И вот, посоветовавшись с руководителем, аспирант Вавилова доводит концентрацию до некоторого максимума, затем постепенно понижает ее.

Все идет, как ожидалось: меньше растворено солей – меньшая люминесценция. Это естественно, так как холодное свечение вызывается возбуждением молекул соли, а не воды.

Наконец в растворе остаются лишь следы уранила. Теперь уж, разумеется, никакого свечения быть не может.

Но что это? Черенков не верит своим глазам.

Уранила осталась гомеопатическая доза, а свечение продолжается. Правда, очень слабое, но продолжается. В чем дело?

Черенков выливает жидкость, тщательно промывает сосуд и наливает в него дистиллированную воду. Но что это? Чистая вода светится так же, как и слабый раствор. А ведь до сих пор все были уверены, что дистиллированная вода не способна к люминесценции.

Черенков взволнован и рассказывает своему руководителю о неудачном опыте. Но Сергей Иванович тоже не знает, чем объяснить странное свечение.

– Может быть, вода все-таки не совсем чиста? Не растворяется ли в ней – пусть в самой ничтожной доле – стекло? Стекло засоряет воду, и в результате возникает этот непонятный эффект.

Вавилов советует аспиранту попробовать поставить вместо стеклянного сосуд из другого материала. Черенков берет платиновый тигель и наливает в него чистейшую воду. Под дном сосуда помещается ампула со ста четырьмя миллиграммами радия. Гамма-лучи вырываются из крошечного отверстия ампулы и, пробивая платиновое дно и слой жидкости, попадают в объектив прибора, нацеленного сверху на содержимое тигля.

Снова приспособление к темноте, снова наблюдение, и… опять непонятное свечение.

– Это не люминесценция, – твердо говорит Вавилов. – Это какое-то новое, неизвестное пока науке оптическое явление.

Вскоре всем становится ясно, что в опытах Черепкова имеют место два вида свечения. Один из них – люминесценция. Но люминесценция наблюдается лишь в концентрированных растворах. В дистиллированной воде под влиянием гамма-облучения мерцание вызывается иной причиной…

А как поведут себя иные жидкости? Может быть, дело не в воде?

Аспирант наполняет тигель различными спиртами, толуолом, другими веществами. Всего он испытывает шестнадцать чистейших жидкостей. И слабое свечение наблюдается всегда. Поразительное дело! Оно оказывается очень близким по интенсивности для всех материалов. Разница не превышает 25 процентов. Четыреххлористый углерод светится всех сильнее, изобутановый спирт – всех слабее, но так, что разница их свечений не превышает 25 процентов.
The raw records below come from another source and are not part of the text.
-- ==== Sys2Proof/Machine/Fuse.lean ====
section
/-! DEFINITION. The fuse array (R360 to R364, R369, R370): programming, the fuse commands, owner slots (R224 to R226), lifecycle
transitions and anti-rollback steps (R88). -/

namespace Sys2Proof.Machine

/-! ## Regions (R360) -/

/-- R360: where a region begins, and where it ends. -/
def regionLo (r : Nat) : Nat := ([0x000, 0x010, 0x020, 0x0C0, 0x100, 0x220, 0x510, 0x7F0, 0x800] : List Nat).getD r 0x800
def regionHi (r : Nat) : Nat := regionLo (r + 1)

/-- The words of a region. -/
def regionWords (r : Nat) : List Nat := (List.range (regionHi r - regionLo r)).map (regionLo r + ·)

/-- R362: the unused slots of a region. -/
def Fuse.unused (f : Fuse) (r : Nat) : List Nat := (regionWords r).filter fun a => (f.at a).blank

/-- R361: a tagged word. -/
def tagWord (kind index data : Nat) : Word := pk [(data, 0), (index, 24), (kind, 28)]

/-! ## Conditions (R362) -/

/-- R362: what keeps a fuse command from starting. -/
def State.fuseHold (s : State) : Option Fail :=
  if !s.tjOk then some s.holdThermal
  else if s.supplyHeld then some s.holdSupply
  else if !s.fuseOk then some { status := .holdSupply, pay := [w32 0x4B] }
  else none

/-- R362: the refusal of a command that a condition stops part way. -/
def State.stopFail (s : State) (x : FuseStop) : Fail :=
  match x.rail with
  | some k => { status := .holdSupply, pay := [w32 (0x40 + k.val)] }
  | none => s.holdThermal

/-! ## Programming (R362) -/

/-- R362: a slot is left uncommitted; what it then holds is open (entry 9). -/
def State.leaveSlot (s : State) (a : Nat) (byStop : Bool) : State :=
  let x := Config.freeAt s.free 1
  let t : State := { s with
    free := s.free + 1
    fuse := s.fuse.put a { data := s.freeWord, committed := false, corrected := bit x 0, uncorrectable := bit x 1, blank := false } }
  t.raise .dev 0 0x30 (pk [(a, 0), (b2n byStop, 16)])

/-- R362: a slot is committed. -/
def State.commitSlot (s : State) (a : Nat) (w : Word) : State :=
  { s with fuse := s.fuse.put a { data := w, committed := true, corrected := false, uncorrectable := false, blank := false } }

/-- R362: one word of a tagged region: `n` words of the row have been committed before it. -/
def burnWord (env : FuseEnv) (r : Nat) (w : Word) (n : Nat) : Nat → State → State × Option Fail
  | 0, s => (s, some { status := .locked })
  | fuel + 1, s =>
    let free := s.fuse.unused r
    match free with
    | [] => (s, some { status := .locked })
    | a :: _ =>
      let t := s.raiseIf (free.length == 5) .dev 0 0x31 (w32 r)
      match env.stop with
      | some x =>
        if x.words ≤ n then (t.leaveSlot a true, some (t.stopFail x))
        else if env.weak.contains a then burnWord env r w n fuel (t.leaveSlot a false)
        else (t.commitSlot a w, none)
      | none =>
        if env.weak.contains a then burnWord env r w n fuel (t.leaveSlot a false) else (t.commitSlot a w, none)

/-- R362, R363: the words of a row, each in its region, in order: the state, the words committed, and the refusal if the row
stops. -/
def burnAll (env : FuseEnv) : List (Nat × Word) → Nat → State → State × Nat × Option Fail
  | [], n, s => (s, n, none)
  | (r, w) :: rest, n, s =>
    match burnWord env r w n ((s.fuse.unused r).length + 1) s with
    | (t, none) => burnAll env rest (n + 1) t
    | (t, some f) => (t, n, some f)

/-- R362: every tagged region has room for the words of a row. -/
def State.roomFor (s : State) (ws : List (Nat × Word)) : Bool :=
  (List.range 8).all fun r => decide ((ws.filter fun w => w.1 == r).length ≤ (s.fuse.unused r).length)

/-- R362: the checks at the start of a fuse command that writes tagged words. -/
def State.fuseStart (s : State) (ws : List (Nat × Word)) : Option Fail :=
  match s.fuseHold with
  | some f => some f
  | none => require (s.roomFor ws) { status := .locked }

/-- A fuse command: it writes its words; where it ends, `f` is what follows. -/
def burnThen (env : FuseEnv) (ws : List (Nat × Word)) (s : State) (f : State → Nat → Effect) : Effect :=
  match burnAll env ws 0 s with
  | (t, n, none) => f t n
  | (t, _, some e) => { st := t, pay := e.pay, status := e.status }

/-! ## Reading (R369, R370) -/

/-- R370: VALUE and the status word of a fuse word. An uncorrectable word has an open value (entry 9). -/
def State.fuseWords (s : State) (a : Nat) : List Word :=
  let w := s.fuse.at a
  [if w.uncorrectable then Config.freeAt s.free a else w.data,
   pk [(b2n w.committed, 0), (b2n w.corrected, 1), (b2n w.uncorrectable, 2), (b2n w.blank, 3)]]

/-- R370, FUSE_READ. -/
def specFuseRead : CmdSpec :=
  { op := 0x30, avail := availReady, count := exactly 1, isl := scIsl, secure := isSecure
    denied := fun _ r =>
      let a := fld (r.p 0) 0 11
      decide (a < 0x020) && decide (0x010 < a + fld (r.p 0) 16 9)
    bad := fun _ r =>
      let w := r.p 0
      firstBad [(fld w 11 5 == 0 && clear w 25 && decide (1 ≤ fld w 16 9) && decide (fld w 16 9 ≤ 500) &&
        decide (fld w 0 11 + fld w 16 9 ≤ 2048), 0)]
    act := answer fun s r => (List.range (fld (r.p 0) 16 9)).flatMap fun k => s.fuseWords (fld (r.p 0) 0 11 + k) }

/-- R359: the soft repairs that are not yet fused. -/
def State.repairsPending (s : State) : List Word :=
  let done := s.fuse.tagged 0x510 0x7F0
  s.repairs.filter fun w => !done.contains w

/-- R370: status block word `r`. -/
def State.regionStatus (s : State) (r : Nat) : Word :=
  let ws := (regionWords r).map s.fuse.at
  pk [((ws.filter fun w => w.committed && !w.uncorrectable).length, 0), ((ws.filter (·.blank)).length, 12),
      (min 255 (ws.filter fun w => !w.blank && (!w.committed || w.uncorrectable)).length, 24)]

/-- R370, FUSE_STATUS_GET. -/
def specFuseStatusGet : CmdSpec :=
  { op := 0x31, avail := availReady, count := exactly 0, isl := scIsl, secure := isSecure
    act := answer fun s _ => (List.range 8).map s.regionStatus ++
      [pk [(b2n s.tjOk, 0), (b2n s.fuseOk, 1), (min 255 s.repairsPending.length, 8)]] }

/-! ## FUSE_PROGRAM, FUSE_REPAIR_COMMIT (R359, R362, R363) -/

/-- R362, R363: a module-maker word. Left uncommitted after a failed verification it has no further slot (entry 19). -/
def State.programWord (s : State) (env : FuseEnv) (a : Nat) (v : Word) : Effect :=
  let stops := match env.stop with
    | some x => if x.words = 0 then some x else none
    | none => none
  match stops with
  | some x => { st := s.leaveSlot a true, status := (s.stopFail x).status, pay := (s.stopFail x).pay }
  | none => if env.weak.contains a then { st := s.leaveSlot a false, status := .locked } else { st := s.commitSlot a v }

/-- R362, FUSE_PROGRAM. -/
def specFuseProgram (env : FuseEnv) : CmdSpec :=
  { op := 0x32, avail := availRun, count := exactly 2, isl := scIsl, secure := isSecure
    bad := fun s r =>
      let a := fld (r.p 0) 0 11
      firstBad [(clear (r.p 0) 11 && decide (0x7F0 ≤ a) && (s.fuse.at a).blank, 0)]
    cond := fun s _ => s.fuseHold
    act := fun s r => s.programWord env (fld (r.p 0) 0 11) (r.p 1) }

/-- R359, FUSE_REPAIR_COMMIT. -/
def specFuseRepairCommit (env : FuseEnv) : CmdSpec :=
  { op := 0x33, avail := availRun, count := exactly 0, isl := scIsl, secure := isSecure
    cond := fun s _ => s.fuseStart (s.repairsPending.map fun w => (6, w))
    act := fun s _ => burnThen env (s.repairsPending.map fun w => (6, w)) s fun t n =>
      { st := t.raise .dev 0 0x33 (w32 n), pay := [w32 n] } }

/-! ## Lifecycle (R97, R98, R364) -/

/-- R361: the word of a transition. -/
def lifeWord (target : Nat) : Nat × Word := (0, tagWord 1 target 0x3208)

/-- R364, R371: the transition is in force. -/
def State.lifeEvent (s : State) (old : Nat) : State :=
  s.raiseIf (s.lifecycle != old) .dev 0 0x32 (pk [(s.lifecycle, 0), (old, 2)])

/-- R97: RETIRED needs no session once all four owner slots are revoked. -/
def State.allRevoked (s : State) : Bool := (List.range 4).all fun k => s.fuse.ownerSlot k == 2

/-- R364: RETIRED erases the identity. -/
def State.retired (s : State) (old : Nat) : State :=
  let t := s.lifeEvent old
  if t.lifecycle = 3 then t.zeroise.raise .dev 0 0x21 0 else t

/-- R364, LIFECYCLE_SET. -/
def specLifecycleSet (env : FuseEnv) : CmdSpec :=
  { op := 0x34, avail := availRun, count := exactly 1, isl := scIsl
    secure := fun s r => !(s.owned && s.allRevoked && fld (r.p 0) 0 2 == 3)
    locked := fun s r => fld (r.p 0) 0 2 == 1 && s.lifecycle != 0
    bad := fun _ r => firstBad [(clear (r.p 0) 2 && (fld (r.p 0) 0 2 == 1 || fld (r.p 0) 0 2 == 3), 0)]
    cond := fun s r => s.fuseStart [lifeWord (fld (r.p 0) 0 2)]
    act := fun s r => burnThen env [lifeWord (fld (r.p 0) 0 2)] s fun t _ => { st := t.retired s.lifecycle }
    late := fun s _ => if s.lifecycle = 3 then s.closeSession 3 else s }

/-! ## Owner slots (R224 to R226) -/

/-- R225: the part of a slot that is fused, if it is. -/
def Fuse.partOf (f : Fuse) (slot j : Nat) : Option Nat := ((f.parts slot).find? fun p => p.1 == j).map (·.2)

/-- R225: the first byte of a fused part that differs from the named hash. -/
def State.partDiffers (s : State) (slot : Nat) (h : List Word) : Option Nat :=
  (List.range 48).find? fun b =>
    match s.fuse.partOf slot (b / 3) with
    | some d => d / 2 ^ (8 * (b % 3)) % 256 != ((h.flatMap wordBytes).getD b 0).toNat
    | none => false

/-- R225, R363: the words that a binding has yet to write. -/
def State.bindWords (s : State) (slot : Nat) (h : List Word) : List (Nat × Word) :=
  ((List.range 16).filter fun j => (s.fuse.partOf slot j).isNone).map (fun j => (2, tagWord (4 + slot) j ((hashParts h).getD j 0))) ++
    (if s.lifecycle = 1 then [lifeWord 2] else [])

/-- R225, OWNER_BIND: OWNER_BOUND when its slot becomes bound. -/
def State.bound (s : State) (slot : Nat) (old : State) : State :=
  s.raiseIf (s.fuse.ownerSlot slot == 1 && old.fuse.ownerSlot slot != 1) .dev 0 0x25 (w32 slot)

/-- R225, OWNER_BIND. -/
def specOwnerBind (env : FuseEnv) : CmdSpec :=
  { op := 0x27, avail := availRun, count := exactly 13, isl := scIsl, secure := isSecure
    locked := fun s _ => s.lifecycle == 0
    bad := fun s r =>
      let slot := fld (r.p 0) 0 2
      if !clear (r.p 0) 2 || s.fuse.ownerSlot slot == 2 then some 0
      else (s.partDiffers slot (r.params.drop 1)).map fun b => 1 + b / 4
    cond := fun s r => s.fuseStart (s.bindWords (fld (r.p 0) 0 2) (r.params.drop 1))
    act := fun s r =>
      let slot := fld (r.p 0) 0 2
      match burnAll env (s.bindWords slot (r.params.drop 1)) 0 s with
      | (t, _, none) => { st := (t.bound slot s).lifeEvent s.lifecycle }
      | (t, _, some e) => { st := t.bound slot s, pay := e.pay, status := e.status } }

/-- R226, OWNER_REVOKE. -/
def specOwnerRevoke (env : FuseEnv) : CmdSpec :=
  { op := 0x28, avail := availRun, count := exactly 1, isl := scIsl, secure := isSecure
    bad := fun s r => firstBad [(clear (r.p 0) 2 && s.fuse.ownerSlot (fld (r.p 0) 0 2) == 1, 0)]
    cond := fun s r => s.fuseStart [(2, tagWord 8 (fld (r.p 0) 0 2) 0x3208)]
    act := fun s r => burnThen env [(2, tagWord 8 (fld (r.p 0) 0 2) 0x3208)] s fun t _ =>
      { st := t.raise .dev 0 0x26 (w32 (fld (r.p 0) 0 2)) } }

/-! ## Anti-rollback (R88, R362) -/

/-- R88, R102: a step is put off to the next entry to ACTIVE. -/
def State.rollbackDeferred (s : State) (why : Nat) : State :=
  let t : State := { s with fuse := { s.fuse with rollbackWait := true, rollbackStop := s.fuse.rollbackStop || why == 4 } }
  t.raise .dev 0 0x1A (w32 why)

/-- R88, R102: the conditions that do not hold, as ROLLBACK_DEFERRED gives them; 0 where only a supply warning defers the step
(entry 71). -/
def State.rollbackBits (s : State) : Nat := b2n (!s.tjOk) + 2 * b2n (!s.fuseOk)

/-- R88, ROLLBACK_STEP: one step towards IMG_ROLLBACK. -/
def State.rollbackStep (s : State) (env : FuseEnv) : State :=
  let c := s.fuse.counter
  if !s.anyRun || s.power.mcSilent || !s.islandOn 71 || s.underTest 71 || !s.header.advance || decide (s.header.rollback ≤ c) ||
      s.fuse.rollbackStop || s.fuse.rollbackWait then s
  else if s.fuseHold.isSome then s.rollbackDeferred s.rollbackBits
  else if s.fuse.unused 4 = [] then s.rollbackDeferred 4
  else
    match burnWord env 4 (tagWord 2 0 (c + 1)) 0 ((s.fuse.unused 4).length + 1) s with
    | (t, none) => t.raise .dev 0 0x19 (w32 t.fuse.counter)
    | (t, some f) =>
      match env.stop with
      | some x => t.rollbackDeferred (if f.status = .locked then 4 else match x.rail with
          | none => 1
          | some k => if k.val = 11 then 2 else 0)
      | none => t.rollbackDeferred 4

/-! ## Rows -/

/-- R370, FUSE_READ. -/
def execFuseRead (dt : Nat) (c : Cmd) (s : State) := done (hostRow dt specFuseRead .dev c s)
/-- R370, FUSE_STATUS_GET. -/
def execFuseStatusGet (dt : Nat) (c : Cmd) (s : State) := done (hostRow dt specFuseStatusGet .dev c s)
/-- R362, FUSE_PROGRAM. -/
def execFuseProgram (dt : Nat) (c : Cmd) (env : FuseEnv) (s : State) := done (hostRow dt (specFuseProgram env) .dev c s)
/-- R359, FUSE_REPAIR_COMMIT. -/
def execFuseRepairCommit (dt : Nat) (c : Cmd) (env : FuseEnv) (s : State) := done (hostRow dt (specFuseRepairCommit env) .dev c s)
/-- R364, LIFECYCLE_SET. -/
def execLifecycleSet (dt : Nat) (c : Cmd) (env : FuseEnv) (s : State) := done (hostRow dt (specLifecycleSet env) .dev c s)
/-- R225, OWNER_BIND. -/
def execOwnerBind (dt : Nat) (c : Cmd) (env : FuseEnv) (s : State) := done (hostRow dt (specOwnerBind env) .dev c s)
/-- R226, OWNER_REVOKE. -/
def execOwnerRevoke (dt : Nat) (c : Cmd) (env : FuseEnv) (s : State) := done (hostRow dt (specOwnerRevoke env) .dev c s)
/-- R88, ROLLBACK_STEP. -/
def execRollbackStep (dt : Nat) (env : FuseEnv) (s : State) := done (eventRow dt (·.rollbackStep env) s)

end Sys2Proof.Machine
end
Черенков пытается погасить свечение особыми веществами, считающимися сильнейшими тушителями обычной люминесценции. Он добавляет в жидкости азотнокислое серебро, йодистый калий, анилин… Эффекта никакого. Свечение не прекращается.

По совету руководителя он нагревает жидкость. На люминесценцию это влияет сильно: она ослабевает и прекращается совсем. Но в данном случае яркость свечения нисколько не меняется. Еще одно подтверждение правоты Вавилова, что здесь какое-то особое, доныне неизвестное явление.

Какое же именно?

И вот в 1934 году в «Докладах Академии наук СССР» появляются первые два сообщения о новом виде излучения: П. А. Черенкова, излагающего подробно результаты экспериментов, и С. И. Вавилова. Руководитель высказывает предположение, что свечение вызывается не самими гамма-лучами, а свободными быстрыми электронами, возникающими при прохождении гамма-лучей в среде.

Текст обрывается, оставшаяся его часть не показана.